Copy each line containing the word "between" from the records that follow, please.

Saved data entries

- Opening Delimiter -

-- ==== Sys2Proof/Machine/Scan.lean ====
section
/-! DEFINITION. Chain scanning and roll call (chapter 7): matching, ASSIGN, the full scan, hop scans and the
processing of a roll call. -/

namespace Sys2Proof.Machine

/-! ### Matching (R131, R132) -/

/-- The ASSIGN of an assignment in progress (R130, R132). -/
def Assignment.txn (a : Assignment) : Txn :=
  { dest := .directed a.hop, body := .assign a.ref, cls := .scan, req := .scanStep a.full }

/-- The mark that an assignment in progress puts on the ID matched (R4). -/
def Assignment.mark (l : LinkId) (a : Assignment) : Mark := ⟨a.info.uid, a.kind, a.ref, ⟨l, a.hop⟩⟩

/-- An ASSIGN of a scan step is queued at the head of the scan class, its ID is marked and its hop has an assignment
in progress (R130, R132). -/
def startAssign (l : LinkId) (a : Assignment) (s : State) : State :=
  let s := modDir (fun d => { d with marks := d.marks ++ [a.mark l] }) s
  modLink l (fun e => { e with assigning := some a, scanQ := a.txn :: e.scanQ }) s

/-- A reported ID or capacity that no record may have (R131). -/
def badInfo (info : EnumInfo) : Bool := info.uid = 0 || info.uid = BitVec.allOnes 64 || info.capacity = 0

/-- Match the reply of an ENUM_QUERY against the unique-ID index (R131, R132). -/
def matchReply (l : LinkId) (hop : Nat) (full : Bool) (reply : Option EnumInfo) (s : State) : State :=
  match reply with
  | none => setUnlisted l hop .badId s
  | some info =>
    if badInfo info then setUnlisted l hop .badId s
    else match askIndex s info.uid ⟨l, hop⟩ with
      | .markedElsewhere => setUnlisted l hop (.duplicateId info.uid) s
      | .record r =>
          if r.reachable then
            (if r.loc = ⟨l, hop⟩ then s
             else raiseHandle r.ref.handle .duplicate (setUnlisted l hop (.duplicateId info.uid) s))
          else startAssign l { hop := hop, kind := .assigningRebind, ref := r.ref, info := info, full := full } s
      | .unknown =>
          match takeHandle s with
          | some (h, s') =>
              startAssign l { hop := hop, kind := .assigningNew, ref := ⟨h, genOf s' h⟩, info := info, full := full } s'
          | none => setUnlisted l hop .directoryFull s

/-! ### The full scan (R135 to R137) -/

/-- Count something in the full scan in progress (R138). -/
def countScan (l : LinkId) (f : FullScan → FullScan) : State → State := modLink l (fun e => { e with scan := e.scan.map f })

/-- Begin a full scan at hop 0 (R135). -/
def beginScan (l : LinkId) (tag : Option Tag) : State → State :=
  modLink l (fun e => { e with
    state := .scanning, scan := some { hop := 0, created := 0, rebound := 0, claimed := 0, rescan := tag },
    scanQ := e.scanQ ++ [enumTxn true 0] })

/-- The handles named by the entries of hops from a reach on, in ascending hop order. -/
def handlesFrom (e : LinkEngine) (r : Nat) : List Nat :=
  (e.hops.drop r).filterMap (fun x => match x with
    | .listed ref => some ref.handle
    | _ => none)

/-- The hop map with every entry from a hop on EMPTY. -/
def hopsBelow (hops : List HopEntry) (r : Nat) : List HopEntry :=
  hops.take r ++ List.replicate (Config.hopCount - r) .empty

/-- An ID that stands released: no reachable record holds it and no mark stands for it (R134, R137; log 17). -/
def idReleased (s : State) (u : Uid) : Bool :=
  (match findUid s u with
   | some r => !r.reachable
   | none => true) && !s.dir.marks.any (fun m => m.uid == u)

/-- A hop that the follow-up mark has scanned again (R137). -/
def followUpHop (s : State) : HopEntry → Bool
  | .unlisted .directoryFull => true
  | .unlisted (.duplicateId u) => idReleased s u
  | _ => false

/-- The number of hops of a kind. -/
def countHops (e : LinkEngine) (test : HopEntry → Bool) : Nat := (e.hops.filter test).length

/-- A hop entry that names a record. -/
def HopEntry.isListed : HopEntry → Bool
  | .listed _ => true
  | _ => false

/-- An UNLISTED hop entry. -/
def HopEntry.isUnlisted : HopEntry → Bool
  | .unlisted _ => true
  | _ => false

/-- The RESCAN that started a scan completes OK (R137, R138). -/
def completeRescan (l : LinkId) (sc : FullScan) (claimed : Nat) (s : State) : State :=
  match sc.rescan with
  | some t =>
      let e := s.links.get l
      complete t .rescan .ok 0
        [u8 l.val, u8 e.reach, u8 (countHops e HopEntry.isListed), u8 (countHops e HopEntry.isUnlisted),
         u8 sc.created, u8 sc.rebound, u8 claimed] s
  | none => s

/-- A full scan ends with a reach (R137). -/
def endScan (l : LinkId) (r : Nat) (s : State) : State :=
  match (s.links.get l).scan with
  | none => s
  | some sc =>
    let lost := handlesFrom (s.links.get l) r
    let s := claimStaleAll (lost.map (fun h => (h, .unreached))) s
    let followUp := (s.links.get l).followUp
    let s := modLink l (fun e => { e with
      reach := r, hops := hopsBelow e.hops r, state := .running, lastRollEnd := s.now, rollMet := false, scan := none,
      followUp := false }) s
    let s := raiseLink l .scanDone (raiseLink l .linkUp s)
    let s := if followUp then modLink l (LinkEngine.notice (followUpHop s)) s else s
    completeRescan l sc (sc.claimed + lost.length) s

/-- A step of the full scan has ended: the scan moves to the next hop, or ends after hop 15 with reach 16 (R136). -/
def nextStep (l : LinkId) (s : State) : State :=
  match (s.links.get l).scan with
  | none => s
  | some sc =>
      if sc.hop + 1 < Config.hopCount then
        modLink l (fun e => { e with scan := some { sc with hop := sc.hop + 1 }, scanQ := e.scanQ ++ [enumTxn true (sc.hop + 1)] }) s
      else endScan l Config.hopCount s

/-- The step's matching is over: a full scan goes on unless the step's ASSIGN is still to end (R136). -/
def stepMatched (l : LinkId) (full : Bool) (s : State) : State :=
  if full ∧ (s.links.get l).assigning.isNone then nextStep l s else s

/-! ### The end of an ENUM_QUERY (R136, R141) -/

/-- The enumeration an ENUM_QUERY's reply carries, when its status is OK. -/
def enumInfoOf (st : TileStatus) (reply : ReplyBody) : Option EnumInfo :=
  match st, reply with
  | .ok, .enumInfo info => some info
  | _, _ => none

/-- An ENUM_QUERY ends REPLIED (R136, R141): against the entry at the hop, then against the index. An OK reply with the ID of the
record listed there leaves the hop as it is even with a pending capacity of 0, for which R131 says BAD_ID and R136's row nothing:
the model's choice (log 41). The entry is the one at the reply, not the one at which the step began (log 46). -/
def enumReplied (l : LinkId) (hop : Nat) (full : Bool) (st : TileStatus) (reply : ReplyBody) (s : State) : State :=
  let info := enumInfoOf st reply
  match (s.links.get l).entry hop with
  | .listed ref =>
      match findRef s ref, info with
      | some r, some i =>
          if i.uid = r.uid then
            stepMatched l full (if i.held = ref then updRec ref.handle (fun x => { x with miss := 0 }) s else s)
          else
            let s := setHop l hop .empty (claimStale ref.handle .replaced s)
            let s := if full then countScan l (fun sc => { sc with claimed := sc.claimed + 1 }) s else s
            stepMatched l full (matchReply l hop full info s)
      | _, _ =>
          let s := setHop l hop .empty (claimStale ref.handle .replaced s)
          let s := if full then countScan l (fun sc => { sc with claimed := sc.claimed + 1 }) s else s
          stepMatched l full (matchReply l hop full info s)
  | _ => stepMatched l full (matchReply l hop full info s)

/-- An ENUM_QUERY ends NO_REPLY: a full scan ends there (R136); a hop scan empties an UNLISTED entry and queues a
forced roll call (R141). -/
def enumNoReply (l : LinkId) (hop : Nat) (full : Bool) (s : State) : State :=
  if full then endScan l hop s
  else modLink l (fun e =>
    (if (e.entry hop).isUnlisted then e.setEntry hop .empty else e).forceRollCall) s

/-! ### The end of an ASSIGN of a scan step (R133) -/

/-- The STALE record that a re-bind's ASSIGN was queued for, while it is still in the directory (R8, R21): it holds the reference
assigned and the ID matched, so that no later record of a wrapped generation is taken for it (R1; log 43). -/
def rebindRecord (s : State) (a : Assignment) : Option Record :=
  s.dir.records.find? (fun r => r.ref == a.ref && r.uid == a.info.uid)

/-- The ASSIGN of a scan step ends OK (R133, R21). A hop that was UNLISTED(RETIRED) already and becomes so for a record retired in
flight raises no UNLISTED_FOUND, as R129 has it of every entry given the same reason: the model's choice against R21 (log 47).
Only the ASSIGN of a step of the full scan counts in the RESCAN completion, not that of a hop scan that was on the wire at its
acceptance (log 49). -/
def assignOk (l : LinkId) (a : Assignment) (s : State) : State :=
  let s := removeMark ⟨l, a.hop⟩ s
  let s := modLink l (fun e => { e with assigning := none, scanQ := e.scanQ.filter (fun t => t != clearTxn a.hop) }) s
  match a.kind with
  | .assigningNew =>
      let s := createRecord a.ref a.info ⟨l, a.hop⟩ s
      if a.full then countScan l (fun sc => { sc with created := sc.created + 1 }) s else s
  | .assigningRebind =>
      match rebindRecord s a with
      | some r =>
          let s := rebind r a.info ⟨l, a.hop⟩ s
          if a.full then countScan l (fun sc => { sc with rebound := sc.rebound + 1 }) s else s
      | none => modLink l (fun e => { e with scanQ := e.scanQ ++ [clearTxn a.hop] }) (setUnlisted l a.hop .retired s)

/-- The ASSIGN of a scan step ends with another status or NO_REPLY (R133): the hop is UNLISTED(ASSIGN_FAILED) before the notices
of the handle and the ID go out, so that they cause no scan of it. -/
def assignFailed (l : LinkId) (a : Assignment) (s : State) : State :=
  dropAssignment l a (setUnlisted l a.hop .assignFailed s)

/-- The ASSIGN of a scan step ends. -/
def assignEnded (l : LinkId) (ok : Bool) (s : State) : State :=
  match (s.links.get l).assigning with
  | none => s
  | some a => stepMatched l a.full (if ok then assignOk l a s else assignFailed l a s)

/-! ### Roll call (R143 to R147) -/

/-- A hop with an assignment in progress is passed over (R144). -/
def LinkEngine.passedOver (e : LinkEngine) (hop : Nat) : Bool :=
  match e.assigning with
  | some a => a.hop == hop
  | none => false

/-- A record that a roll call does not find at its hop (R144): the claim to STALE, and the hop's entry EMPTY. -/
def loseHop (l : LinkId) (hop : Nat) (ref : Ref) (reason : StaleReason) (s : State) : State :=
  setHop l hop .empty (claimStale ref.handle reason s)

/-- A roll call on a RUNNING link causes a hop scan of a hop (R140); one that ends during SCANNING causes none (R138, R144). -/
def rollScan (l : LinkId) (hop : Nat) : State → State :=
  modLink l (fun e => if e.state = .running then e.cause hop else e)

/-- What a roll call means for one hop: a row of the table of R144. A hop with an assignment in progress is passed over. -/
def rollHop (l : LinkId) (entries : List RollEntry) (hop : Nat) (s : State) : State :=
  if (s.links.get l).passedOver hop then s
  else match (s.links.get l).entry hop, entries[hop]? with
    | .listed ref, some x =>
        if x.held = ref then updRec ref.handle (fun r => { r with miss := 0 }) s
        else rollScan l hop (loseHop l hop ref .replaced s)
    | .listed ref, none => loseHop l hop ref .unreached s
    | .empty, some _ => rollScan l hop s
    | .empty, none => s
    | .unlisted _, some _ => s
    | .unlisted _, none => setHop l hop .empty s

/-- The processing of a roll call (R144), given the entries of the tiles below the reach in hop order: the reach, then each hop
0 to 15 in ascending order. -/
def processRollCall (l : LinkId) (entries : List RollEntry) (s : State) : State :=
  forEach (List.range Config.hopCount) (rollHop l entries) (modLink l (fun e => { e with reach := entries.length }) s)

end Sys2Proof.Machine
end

- Closing Delimiter -
- Opening Delimiter -

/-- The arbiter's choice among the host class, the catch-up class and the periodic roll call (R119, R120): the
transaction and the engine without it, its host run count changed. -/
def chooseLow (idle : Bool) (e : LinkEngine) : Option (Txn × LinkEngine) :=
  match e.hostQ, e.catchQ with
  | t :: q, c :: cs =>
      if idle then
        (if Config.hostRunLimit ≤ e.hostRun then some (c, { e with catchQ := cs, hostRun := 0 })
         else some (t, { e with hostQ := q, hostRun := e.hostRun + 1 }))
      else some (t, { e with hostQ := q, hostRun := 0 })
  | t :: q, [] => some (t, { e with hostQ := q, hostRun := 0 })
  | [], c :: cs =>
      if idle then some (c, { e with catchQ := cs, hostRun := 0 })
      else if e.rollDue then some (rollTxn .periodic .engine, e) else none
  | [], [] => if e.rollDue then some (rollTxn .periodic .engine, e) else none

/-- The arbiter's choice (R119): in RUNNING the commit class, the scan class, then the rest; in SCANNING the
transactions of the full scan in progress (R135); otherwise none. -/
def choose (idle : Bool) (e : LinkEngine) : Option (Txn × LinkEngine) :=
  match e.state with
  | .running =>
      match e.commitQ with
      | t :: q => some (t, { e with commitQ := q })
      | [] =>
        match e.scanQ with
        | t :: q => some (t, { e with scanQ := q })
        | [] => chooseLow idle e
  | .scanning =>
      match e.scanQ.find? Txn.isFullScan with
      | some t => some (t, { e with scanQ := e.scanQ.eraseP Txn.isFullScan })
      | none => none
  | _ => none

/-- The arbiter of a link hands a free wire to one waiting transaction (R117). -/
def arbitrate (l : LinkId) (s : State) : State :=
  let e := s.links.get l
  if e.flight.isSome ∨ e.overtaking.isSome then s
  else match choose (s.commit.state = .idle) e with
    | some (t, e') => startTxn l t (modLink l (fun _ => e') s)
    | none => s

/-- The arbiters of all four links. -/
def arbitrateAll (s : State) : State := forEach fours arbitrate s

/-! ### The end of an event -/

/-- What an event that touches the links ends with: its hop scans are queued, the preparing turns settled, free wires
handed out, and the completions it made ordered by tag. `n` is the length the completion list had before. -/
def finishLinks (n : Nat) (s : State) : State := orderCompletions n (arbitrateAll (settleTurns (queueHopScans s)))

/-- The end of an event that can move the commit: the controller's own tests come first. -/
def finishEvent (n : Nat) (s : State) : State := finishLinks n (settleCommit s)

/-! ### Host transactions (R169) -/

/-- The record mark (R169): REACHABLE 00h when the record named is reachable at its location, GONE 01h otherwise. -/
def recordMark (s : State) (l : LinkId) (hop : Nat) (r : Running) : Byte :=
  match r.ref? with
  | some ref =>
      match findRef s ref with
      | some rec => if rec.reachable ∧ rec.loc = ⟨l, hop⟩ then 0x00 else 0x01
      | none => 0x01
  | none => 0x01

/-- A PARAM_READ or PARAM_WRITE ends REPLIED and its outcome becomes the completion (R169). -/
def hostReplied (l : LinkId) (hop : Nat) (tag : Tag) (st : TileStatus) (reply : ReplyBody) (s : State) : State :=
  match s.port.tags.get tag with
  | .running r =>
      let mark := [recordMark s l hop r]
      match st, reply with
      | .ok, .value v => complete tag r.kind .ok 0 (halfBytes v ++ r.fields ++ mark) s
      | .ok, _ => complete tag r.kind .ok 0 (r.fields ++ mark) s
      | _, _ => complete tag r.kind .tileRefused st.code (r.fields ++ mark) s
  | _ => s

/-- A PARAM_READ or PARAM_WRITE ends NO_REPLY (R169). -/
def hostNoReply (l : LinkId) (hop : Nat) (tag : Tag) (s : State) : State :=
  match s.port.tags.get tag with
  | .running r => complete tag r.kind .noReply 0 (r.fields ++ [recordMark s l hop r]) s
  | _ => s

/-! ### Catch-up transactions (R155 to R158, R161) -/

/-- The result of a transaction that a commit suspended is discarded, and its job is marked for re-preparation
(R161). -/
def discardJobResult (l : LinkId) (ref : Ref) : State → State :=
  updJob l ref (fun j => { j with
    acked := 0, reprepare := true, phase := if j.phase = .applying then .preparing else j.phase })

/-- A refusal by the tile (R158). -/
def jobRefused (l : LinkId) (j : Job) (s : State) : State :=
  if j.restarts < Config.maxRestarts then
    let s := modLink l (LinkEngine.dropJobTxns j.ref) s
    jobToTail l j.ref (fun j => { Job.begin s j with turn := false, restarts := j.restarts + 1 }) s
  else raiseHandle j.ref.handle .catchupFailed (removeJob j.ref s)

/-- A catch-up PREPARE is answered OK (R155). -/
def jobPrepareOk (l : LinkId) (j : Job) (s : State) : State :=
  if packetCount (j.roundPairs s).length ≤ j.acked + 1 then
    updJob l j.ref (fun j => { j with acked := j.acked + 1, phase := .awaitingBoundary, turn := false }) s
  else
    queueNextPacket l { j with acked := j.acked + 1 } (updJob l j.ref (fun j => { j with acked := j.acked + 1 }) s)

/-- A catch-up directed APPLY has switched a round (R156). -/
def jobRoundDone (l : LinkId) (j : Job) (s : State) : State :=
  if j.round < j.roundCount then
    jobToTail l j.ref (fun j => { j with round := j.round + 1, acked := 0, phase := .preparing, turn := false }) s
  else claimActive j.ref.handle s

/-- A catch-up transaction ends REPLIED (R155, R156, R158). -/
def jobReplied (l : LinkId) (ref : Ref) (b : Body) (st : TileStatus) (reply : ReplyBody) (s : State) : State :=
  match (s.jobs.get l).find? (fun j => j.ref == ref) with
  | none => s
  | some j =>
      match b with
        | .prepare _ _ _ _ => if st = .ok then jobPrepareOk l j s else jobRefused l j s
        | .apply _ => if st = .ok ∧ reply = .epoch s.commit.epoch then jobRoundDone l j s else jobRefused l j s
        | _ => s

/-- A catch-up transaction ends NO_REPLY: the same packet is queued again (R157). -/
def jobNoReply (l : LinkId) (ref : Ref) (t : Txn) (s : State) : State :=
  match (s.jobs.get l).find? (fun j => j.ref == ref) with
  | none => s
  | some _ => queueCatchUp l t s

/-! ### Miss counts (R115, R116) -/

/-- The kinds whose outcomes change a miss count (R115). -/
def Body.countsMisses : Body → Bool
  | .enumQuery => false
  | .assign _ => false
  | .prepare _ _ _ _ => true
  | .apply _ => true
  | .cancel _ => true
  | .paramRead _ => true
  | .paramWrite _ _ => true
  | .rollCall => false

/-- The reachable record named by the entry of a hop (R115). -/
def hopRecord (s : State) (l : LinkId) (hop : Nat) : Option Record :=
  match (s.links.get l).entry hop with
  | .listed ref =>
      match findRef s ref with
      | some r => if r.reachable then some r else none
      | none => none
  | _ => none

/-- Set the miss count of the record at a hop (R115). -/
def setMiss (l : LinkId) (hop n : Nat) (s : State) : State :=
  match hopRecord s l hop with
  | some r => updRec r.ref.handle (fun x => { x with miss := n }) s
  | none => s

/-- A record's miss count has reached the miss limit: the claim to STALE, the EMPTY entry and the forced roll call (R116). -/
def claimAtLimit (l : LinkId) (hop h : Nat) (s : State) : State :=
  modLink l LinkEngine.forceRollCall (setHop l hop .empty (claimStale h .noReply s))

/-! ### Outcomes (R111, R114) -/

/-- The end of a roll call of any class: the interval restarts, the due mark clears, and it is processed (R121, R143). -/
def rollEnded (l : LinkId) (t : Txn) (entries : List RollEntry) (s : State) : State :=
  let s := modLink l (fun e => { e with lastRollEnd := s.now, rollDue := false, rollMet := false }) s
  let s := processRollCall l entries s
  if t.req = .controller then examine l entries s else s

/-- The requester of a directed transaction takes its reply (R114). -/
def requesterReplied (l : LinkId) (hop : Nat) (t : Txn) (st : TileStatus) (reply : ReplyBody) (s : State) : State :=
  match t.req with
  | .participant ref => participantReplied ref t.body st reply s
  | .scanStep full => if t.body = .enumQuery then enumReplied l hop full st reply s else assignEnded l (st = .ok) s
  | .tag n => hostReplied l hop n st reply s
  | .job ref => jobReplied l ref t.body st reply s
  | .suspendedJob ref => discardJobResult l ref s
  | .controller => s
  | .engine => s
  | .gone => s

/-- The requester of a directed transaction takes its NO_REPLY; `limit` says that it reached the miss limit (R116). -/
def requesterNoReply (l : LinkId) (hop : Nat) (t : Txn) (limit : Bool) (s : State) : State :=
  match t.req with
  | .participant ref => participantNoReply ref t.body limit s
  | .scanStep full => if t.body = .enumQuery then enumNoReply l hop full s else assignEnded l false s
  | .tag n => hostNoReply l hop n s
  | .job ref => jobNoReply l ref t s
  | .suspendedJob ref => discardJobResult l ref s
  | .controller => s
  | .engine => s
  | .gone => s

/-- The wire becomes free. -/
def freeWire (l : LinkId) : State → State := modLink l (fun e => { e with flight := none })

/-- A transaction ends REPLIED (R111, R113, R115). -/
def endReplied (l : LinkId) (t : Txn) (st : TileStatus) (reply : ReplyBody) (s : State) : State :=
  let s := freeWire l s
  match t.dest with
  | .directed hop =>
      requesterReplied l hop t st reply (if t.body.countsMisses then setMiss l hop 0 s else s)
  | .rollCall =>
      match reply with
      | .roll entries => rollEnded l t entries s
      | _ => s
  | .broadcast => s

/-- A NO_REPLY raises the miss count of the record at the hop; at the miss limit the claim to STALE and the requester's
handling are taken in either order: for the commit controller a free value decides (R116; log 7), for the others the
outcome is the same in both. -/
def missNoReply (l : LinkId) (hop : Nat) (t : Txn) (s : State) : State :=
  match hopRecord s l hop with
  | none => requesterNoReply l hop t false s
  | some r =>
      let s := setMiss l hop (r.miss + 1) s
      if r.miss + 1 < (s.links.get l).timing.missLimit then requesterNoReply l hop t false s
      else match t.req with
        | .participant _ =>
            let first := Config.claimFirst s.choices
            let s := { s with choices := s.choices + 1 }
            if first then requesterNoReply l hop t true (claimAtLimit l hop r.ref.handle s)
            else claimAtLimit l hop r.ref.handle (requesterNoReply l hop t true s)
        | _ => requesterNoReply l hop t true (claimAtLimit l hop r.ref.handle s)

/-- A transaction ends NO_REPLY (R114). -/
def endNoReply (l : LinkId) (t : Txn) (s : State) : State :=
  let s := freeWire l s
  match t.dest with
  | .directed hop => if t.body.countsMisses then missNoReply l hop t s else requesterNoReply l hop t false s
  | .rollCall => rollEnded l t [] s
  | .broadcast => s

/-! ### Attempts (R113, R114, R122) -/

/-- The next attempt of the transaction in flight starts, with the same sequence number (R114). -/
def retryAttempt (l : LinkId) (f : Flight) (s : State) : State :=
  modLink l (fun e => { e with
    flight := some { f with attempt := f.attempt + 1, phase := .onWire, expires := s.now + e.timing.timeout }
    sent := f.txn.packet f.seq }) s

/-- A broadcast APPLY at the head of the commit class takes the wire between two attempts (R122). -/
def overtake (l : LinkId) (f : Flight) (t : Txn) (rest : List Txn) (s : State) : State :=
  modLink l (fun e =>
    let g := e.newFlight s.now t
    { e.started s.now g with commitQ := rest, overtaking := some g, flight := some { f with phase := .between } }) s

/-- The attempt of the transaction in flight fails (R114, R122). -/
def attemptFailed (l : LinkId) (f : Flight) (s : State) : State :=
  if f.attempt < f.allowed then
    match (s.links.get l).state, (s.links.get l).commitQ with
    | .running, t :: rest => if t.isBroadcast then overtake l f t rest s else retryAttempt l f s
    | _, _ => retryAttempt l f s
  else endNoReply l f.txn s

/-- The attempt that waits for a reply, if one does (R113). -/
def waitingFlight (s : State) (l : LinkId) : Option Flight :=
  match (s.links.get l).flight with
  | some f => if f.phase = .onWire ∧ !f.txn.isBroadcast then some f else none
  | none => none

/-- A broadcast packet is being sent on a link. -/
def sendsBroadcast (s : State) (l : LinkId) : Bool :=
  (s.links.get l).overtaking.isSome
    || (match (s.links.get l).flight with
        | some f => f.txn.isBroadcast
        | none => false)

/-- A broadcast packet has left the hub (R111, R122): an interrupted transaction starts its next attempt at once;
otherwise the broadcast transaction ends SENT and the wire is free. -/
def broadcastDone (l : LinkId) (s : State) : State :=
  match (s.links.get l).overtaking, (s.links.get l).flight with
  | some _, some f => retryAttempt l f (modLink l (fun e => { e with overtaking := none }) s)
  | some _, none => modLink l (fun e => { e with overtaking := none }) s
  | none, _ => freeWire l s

- Closing Delimiter -

Result of this exercise =>
/-- A broadcast APPLY at the head of the commit class takes the wire between two attempts (R122). -/
    { e.started s.now g with commitQ := rest, overtaking := some g, flight := some { f with phase := .between } }) s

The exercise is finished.